On February 13, 2026 (Beijing Time), Jun Li's research team from the Center for Transformative Molecular Frontier Sciences at Shanghai Jiao Tong University published a groundbreaking paper in the prestigious journal Science. For the first time, they reported the development of a stable system for ammonia electrosynthesis under continuous-flow conditions at room temperature and atmospheric pressure. This system achieved an impressive current density of 100 mA cm^-2 and an energy efficiency of 21%, marking a significant technological leap in large-scale green ammonia production. By circumventing the reliance on high temperatures, high pressures, and fossil fuels—hallmarks of the traditional Haber-Bosch process—this innovation substantially reduces carbon emissions.

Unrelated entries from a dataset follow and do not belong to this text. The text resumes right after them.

-- ==== Sys2Proof/Config.lean ====
section
/-! DEFINITION. The parameters the spec leaves to the implementation (spec/00_scope.md R8), fixed for the life of an
instance of the hardware (spec/10_state.md R20, R22). None is hard-wired: each is a field of `Config`, and a state
carries the `Config` of its instance, so that a claim about every state is a claim about every choice of CRC_INIT,
CRC_MIX and TAIL_MAX. OUTQ_MAX and PAYLOAD_MAX are `none` in the spec (D10, D16), so they have no field.
The spec leaves no value undefined (93_implementation_defined.md: nothing is `any value`), so there is no free value. -/

namespace Sys2Proof

/-- Direction of the shift inside one xor/shift stage of CRC_MIX. R68 lists it among what EBC does not print. -/
inductive ShiftDir where
  | left
  | right
  deriving DecidableEq, Repr

/-- One "xor/shift operation" of CRC_MIX (R68, stages 3 to 5): the value is exclusive-ored with a shifted copy of
itself. The three fields are the three things R68 says EBC leaves open: the direction, the amount, and whether the
shifted copy is first masked to its low byte. -/
structure XorShift where
  dir         : ShiftDir
  amount      : Nat
  lowByteOnly : Bool
  deriving DecidableEq, Repr

/-- The parameter CRC_MIX as plain data (R8: a function (16-bit, byte) -> 16-bit).
`stages` is the five-stage shape EBC describes: stages 1 and 2 are EBC's, the three constants of stages 3 to 5 are
given (R68, R69). `table` is an arbitrary function written out as rows, the value `otherwise` standing for every pair
that has no row; since there are finitely many pairs, every function of R8's type is a `table`
(Sys2Proof.Laws.crcMix_every_function). -/
inductive CrcMix where
  | stages (s3 s4 s5 : XorShift)
  | table (rows : List ((Word × Byte) × Word)) (otherwise : Word)
  deriving DecidableEq, Repr

/-- The parameters of one instance (R8). `tailMax` is TAIL_MAX: `none`, or `some N`. -/
structure Config where
  crcInit : Word
  crcMix  : CrcMix
  tailMax : Option Nat
  deriving DecidableEq, Repr

end Sys2Proof
end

The research team achieved a remarkable enhancement in lithium-ion flux, boosting it by two orders of magnitude, through an ingenious design of a functionally stratified hybrid solid electrolyte interface (SEI) structure. This innovation not only maintained the stability of the reaction interface but also significantly improved the current-to-ammonia conversion efficiency. Under ambient conditions, the system demonstrated a Faradaic efficiency of 98% and an energy efficiency of 21%, with a remarkable operational stability of 50 continuous hours. These achievements lay a solid theoretical and experimental foundation for distributed ammonia synthesis technology driven by renewable energy sources.

Furthermore, the ion transport regulation mechanism unveiled in this study offers valuable insights for the development of advanced energy devices, including metal-air batteries and solid-state electrolyte batteries.